Top of Material shown

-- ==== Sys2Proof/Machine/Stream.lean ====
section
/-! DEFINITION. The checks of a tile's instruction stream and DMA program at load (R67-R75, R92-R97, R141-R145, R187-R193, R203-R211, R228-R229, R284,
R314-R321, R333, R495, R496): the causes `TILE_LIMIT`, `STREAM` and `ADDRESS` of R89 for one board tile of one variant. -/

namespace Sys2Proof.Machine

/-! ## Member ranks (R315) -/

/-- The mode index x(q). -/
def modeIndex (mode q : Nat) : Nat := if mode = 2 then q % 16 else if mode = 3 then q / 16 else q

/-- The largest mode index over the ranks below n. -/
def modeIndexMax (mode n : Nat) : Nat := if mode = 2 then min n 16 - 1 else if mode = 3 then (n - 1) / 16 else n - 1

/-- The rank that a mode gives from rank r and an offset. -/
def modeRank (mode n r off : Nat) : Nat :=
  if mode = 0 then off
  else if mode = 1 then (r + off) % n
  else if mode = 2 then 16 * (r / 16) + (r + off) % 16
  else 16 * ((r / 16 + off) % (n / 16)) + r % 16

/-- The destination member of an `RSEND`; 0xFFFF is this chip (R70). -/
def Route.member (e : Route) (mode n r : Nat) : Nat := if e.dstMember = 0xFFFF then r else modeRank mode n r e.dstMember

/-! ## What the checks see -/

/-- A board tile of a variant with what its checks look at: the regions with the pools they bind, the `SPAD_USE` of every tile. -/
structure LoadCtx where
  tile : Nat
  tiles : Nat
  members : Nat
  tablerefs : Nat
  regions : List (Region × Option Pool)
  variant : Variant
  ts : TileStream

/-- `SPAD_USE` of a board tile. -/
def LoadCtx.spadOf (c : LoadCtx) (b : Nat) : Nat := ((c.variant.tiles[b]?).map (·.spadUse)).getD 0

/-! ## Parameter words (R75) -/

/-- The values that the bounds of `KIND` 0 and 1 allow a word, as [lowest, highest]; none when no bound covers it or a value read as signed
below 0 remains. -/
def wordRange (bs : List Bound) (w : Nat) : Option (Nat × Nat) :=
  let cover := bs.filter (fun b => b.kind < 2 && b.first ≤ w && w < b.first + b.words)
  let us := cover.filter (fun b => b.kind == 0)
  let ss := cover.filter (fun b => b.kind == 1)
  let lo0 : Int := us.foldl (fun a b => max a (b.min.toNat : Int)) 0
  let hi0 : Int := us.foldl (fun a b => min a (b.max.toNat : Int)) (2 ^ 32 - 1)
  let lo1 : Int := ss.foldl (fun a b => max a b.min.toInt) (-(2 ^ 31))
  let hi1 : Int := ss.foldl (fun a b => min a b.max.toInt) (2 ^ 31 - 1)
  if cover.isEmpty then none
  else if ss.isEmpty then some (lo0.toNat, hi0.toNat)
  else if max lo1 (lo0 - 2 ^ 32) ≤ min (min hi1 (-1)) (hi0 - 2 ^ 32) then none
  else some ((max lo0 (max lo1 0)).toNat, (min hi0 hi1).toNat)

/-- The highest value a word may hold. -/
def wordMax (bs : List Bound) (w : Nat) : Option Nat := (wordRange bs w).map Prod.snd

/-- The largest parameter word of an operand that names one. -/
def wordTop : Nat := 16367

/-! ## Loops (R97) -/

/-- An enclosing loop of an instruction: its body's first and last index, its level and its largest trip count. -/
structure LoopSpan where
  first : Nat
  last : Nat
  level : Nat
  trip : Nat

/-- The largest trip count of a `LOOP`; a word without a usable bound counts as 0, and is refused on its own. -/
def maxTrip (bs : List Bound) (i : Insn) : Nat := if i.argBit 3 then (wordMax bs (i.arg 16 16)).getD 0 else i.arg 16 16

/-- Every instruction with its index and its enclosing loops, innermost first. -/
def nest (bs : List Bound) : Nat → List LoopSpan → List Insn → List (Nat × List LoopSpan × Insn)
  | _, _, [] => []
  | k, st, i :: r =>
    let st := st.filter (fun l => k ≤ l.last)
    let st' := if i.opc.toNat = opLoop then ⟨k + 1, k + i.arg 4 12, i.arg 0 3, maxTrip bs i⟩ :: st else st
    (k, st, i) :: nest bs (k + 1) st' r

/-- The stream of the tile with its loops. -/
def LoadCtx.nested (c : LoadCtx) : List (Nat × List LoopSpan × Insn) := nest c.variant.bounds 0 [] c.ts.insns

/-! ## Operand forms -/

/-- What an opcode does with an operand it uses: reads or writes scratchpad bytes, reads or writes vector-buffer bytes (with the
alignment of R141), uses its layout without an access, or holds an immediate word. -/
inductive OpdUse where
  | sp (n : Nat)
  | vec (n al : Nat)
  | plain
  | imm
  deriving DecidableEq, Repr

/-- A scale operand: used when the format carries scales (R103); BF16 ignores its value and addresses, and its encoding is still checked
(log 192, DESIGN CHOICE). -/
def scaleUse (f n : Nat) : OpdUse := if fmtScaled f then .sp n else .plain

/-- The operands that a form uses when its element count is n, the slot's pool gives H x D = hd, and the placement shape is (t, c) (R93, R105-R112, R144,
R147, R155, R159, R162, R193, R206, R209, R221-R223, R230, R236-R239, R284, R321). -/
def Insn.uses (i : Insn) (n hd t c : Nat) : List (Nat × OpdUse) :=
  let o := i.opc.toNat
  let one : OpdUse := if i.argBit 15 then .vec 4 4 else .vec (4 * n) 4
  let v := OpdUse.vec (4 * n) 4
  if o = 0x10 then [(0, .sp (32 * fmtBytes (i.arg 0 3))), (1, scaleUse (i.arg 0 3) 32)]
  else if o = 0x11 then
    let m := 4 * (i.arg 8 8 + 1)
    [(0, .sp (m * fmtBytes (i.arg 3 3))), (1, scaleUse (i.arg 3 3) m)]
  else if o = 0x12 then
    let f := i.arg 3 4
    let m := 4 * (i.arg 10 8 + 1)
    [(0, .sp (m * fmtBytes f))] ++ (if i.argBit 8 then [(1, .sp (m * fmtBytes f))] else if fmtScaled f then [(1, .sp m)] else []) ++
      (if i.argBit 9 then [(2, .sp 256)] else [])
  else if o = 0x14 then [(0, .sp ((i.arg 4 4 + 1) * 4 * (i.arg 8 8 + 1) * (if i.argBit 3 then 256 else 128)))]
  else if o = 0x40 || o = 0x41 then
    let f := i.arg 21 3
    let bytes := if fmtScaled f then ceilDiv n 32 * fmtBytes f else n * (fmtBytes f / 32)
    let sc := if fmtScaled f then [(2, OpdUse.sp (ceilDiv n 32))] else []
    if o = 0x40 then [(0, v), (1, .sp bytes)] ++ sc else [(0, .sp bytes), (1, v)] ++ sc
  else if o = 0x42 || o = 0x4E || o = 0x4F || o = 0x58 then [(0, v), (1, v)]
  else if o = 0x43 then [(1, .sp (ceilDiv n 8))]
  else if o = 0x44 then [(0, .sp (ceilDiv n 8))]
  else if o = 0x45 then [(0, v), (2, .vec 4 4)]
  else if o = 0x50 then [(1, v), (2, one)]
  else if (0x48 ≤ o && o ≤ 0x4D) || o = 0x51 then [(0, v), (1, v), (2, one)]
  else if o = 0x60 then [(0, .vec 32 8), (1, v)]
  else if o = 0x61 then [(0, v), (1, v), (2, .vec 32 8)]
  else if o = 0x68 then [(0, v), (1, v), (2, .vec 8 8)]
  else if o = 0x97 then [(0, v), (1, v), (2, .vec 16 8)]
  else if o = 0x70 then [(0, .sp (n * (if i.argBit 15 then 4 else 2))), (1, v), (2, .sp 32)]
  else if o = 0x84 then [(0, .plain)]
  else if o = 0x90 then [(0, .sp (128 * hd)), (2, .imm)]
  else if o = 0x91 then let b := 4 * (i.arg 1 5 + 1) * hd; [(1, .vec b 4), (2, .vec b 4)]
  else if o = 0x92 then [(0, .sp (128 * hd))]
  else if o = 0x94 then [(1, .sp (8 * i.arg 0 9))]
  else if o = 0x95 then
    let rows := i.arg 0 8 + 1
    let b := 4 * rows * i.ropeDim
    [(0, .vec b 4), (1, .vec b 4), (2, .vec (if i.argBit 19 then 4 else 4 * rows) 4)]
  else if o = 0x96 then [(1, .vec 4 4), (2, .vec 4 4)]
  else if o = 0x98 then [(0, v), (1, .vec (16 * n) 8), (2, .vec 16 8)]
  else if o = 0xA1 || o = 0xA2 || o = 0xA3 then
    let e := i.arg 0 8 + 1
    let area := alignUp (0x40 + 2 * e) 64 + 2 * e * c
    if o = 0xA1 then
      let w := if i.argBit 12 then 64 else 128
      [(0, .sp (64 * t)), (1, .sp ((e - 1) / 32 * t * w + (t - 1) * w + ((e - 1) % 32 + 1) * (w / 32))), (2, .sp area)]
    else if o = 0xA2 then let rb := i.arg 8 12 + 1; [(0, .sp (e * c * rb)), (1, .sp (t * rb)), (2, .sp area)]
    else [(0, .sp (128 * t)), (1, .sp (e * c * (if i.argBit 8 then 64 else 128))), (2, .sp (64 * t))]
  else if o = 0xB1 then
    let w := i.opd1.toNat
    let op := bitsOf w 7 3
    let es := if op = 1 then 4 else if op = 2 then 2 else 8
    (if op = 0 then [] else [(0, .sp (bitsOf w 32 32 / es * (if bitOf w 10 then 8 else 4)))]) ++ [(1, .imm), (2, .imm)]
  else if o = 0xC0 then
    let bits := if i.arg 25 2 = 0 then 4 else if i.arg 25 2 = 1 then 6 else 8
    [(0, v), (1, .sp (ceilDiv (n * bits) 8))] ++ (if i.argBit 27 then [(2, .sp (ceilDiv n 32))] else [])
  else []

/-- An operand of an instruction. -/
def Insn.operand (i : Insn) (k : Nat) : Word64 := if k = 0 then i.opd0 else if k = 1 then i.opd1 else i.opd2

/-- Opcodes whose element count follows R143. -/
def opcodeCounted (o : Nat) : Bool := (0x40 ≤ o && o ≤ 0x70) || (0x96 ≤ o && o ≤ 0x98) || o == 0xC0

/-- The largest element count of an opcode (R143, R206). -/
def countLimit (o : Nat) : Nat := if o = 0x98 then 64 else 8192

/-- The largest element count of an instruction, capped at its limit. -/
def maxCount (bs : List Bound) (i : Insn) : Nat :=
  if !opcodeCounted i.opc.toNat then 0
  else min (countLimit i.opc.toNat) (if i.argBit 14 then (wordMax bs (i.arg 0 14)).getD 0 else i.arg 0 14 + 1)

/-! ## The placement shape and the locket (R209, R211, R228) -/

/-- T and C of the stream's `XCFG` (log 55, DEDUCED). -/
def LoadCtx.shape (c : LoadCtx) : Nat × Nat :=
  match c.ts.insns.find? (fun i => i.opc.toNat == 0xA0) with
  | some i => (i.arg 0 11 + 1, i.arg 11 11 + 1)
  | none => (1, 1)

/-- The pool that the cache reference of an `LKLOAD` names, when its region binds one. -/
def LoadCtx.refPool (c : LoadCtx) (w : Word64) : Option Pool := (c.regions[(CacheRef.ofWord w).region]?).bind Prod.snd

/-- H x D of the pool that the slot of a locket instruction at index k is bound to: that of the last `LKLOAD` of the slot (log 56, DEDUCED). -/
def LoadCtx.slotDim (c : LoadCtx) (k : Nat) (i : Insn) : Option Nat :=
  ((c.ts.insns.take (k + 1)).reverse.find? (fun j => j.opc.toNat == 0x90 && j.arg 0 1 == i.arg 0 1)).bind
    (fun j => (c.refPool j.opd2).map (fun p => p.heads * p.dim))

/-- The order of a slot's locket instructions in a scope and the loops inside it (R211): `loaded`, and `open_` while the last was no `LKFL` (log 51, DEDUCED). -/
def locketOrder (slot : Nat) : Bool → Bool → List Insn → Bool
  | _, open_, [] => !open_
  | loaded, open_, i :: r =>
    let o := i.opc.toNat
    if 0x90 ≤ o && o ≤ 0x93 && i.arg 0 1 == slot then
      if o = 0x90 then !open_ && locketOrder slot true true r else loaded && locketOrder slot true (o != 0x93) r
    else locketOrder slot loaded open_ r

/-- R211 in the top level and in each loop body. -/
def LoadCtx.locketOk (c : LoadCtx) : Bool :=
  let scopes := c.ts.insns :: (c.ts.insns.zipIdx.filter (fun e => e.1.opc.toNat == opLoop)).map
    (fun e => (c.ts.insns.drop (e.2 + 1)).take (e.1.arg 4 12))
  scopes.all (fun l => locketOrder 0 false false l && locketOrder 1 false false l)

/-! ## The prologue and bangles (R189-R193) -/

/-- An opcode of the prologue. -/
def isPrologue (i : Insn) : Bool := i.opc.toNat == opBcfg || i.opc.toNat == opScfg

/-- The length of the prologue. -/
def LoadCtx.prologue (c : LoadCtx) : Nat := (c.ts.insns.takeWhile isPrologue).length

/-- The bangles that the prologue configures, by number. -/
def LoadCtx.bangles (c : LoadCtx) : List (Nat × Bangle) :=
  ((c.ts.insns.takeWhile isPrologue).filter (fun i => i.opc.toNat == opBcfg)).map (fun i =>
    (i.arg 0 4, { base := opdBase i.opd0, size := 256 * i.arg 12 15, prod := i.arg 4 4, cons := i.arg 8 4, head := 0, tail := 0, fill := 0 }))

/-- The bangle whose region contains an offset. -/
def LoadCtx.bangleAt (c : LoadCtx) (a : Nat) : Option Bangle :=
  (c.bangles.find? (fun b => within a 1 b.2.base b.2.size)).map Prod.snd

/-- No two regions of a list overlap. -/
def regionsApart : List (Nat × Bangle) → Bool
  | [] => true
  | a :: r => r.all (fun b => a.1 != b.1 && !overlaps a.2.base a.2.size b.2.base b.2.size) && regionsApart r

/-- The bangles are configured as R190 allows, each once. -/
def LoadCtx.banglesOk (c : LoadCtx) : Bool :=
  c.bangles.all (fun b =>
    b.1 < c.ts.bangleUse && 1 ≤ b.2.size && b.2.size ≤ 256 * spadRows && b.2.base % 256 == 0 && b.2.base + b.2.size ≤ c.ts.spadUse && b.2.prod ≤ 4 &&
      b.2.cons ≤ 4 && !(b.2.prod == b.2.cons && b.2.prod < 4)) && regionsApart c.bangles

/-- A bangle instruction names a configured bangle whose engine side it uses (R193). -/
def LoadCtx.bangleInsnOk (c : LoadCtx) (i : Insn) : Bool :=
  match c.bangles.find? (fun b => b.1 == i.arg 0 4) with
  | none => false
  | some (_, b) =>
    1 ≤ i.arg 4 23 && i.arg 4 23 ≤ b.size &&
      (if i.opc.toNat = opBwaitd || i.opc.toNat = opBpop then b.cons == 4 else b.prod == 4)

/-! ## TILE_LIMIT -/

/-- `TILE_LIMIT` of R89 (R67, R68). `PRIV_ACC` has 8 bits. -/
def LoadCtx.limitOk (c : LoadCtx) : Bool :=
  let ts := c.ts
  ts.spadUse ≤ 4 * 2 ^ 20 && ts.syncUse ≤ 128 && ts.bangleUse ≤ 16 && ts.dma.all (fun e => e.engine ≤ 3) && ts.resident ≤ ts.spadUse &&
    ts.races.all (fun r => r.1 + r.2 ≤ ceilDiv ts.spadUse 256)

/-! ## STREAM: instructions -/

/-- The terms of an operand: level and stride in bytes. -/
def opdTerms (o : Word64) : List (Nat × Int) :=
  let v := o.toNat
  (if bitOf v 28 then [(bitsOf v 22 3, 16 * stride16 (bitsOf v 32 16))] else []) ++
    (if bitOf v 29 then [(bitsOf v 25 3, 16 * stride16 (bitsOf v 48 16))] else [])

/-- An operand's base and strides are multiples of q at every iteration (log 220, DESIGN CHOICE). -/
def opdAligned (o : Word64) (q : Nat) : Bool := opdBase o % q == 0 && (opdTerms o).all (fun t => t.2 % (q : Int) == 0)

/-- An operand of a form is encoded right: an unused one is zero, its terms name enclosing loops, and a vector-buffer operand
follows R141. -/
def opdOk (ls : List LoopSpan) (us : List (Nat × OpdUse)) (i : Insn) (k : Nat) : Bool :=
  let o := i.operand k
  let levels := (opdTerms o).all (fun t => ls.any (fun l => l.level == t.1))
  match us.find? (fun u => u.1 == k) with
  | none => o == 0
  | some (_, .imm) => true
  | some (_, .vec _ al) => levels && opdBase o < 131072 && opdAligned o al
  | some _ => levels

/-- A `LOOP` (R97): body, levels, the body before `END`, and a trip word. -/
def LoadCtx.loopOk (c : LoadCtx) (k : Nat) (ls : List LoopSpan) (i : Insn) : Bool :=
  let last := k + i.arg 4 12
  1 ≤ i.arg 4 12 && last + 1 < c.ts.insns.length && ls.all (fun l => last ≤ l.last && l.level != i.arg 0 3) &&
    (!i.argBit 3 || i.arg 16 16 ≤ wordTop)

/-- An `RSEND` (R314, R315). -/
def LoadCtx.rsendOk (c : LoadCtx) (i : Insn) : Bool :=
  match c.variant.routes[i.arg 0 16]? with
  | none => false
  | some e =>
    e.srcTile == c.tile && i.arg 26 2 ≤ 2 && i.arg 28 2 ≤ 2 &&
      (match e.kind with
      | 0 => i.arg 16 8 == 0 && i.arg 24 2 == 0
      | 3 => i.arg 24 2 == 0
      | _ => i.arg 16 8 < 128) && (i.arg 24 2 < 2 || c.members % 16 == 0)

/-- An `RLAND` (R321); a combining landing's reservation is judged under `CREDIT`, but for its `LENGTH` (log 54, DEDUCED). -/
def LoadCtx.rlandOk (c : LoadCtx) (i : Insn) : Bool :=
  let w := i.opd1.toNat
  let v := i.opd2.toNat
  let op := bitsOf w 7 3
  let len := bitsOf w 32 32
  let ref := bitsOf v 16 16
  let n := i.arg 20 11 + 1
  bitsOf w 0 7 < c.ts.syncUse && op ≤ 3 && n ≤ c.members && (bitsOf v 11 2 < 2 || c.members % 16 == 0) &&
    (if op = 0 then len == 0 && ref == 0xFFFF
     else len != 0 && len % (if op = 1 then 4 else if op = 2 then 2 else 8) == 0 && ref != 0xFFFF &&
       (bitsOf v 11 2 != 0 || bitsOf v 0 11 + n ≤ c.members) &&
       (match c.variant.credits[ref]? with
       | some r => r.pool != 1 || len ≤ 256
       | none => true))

Bottom of Material shown

What the task requires – Give back exactly the lines above, from the line containing "else some ((max" through the line containing "its own. -/", with both end lines and nothing more.

The answer –
  else some ((max lo0 (max lo1 0)).toNat, (min hi0 hi1).toNat)

/-- The highest value a word may hold. -/
def wordMax (bs : List Bound) (w : Nat) : Option Nat := (wordRange bs w).map Prod.snd

/-- The largest parameter word of an operand that names one. -/
def wordTop : Nat := 16367

/-! ## Loops (R97) -/

/-- An enclosing loop of an instruction: its body's first and last index, its level and its largest trip count. -/
structure LoopSpan where
  first : Nat
  last : Nat
  level : Nat
  trip : Nat

/-- The largest trip count of a `LOOP`; a word without a usable bound counts as 0, and is refused on its own. -/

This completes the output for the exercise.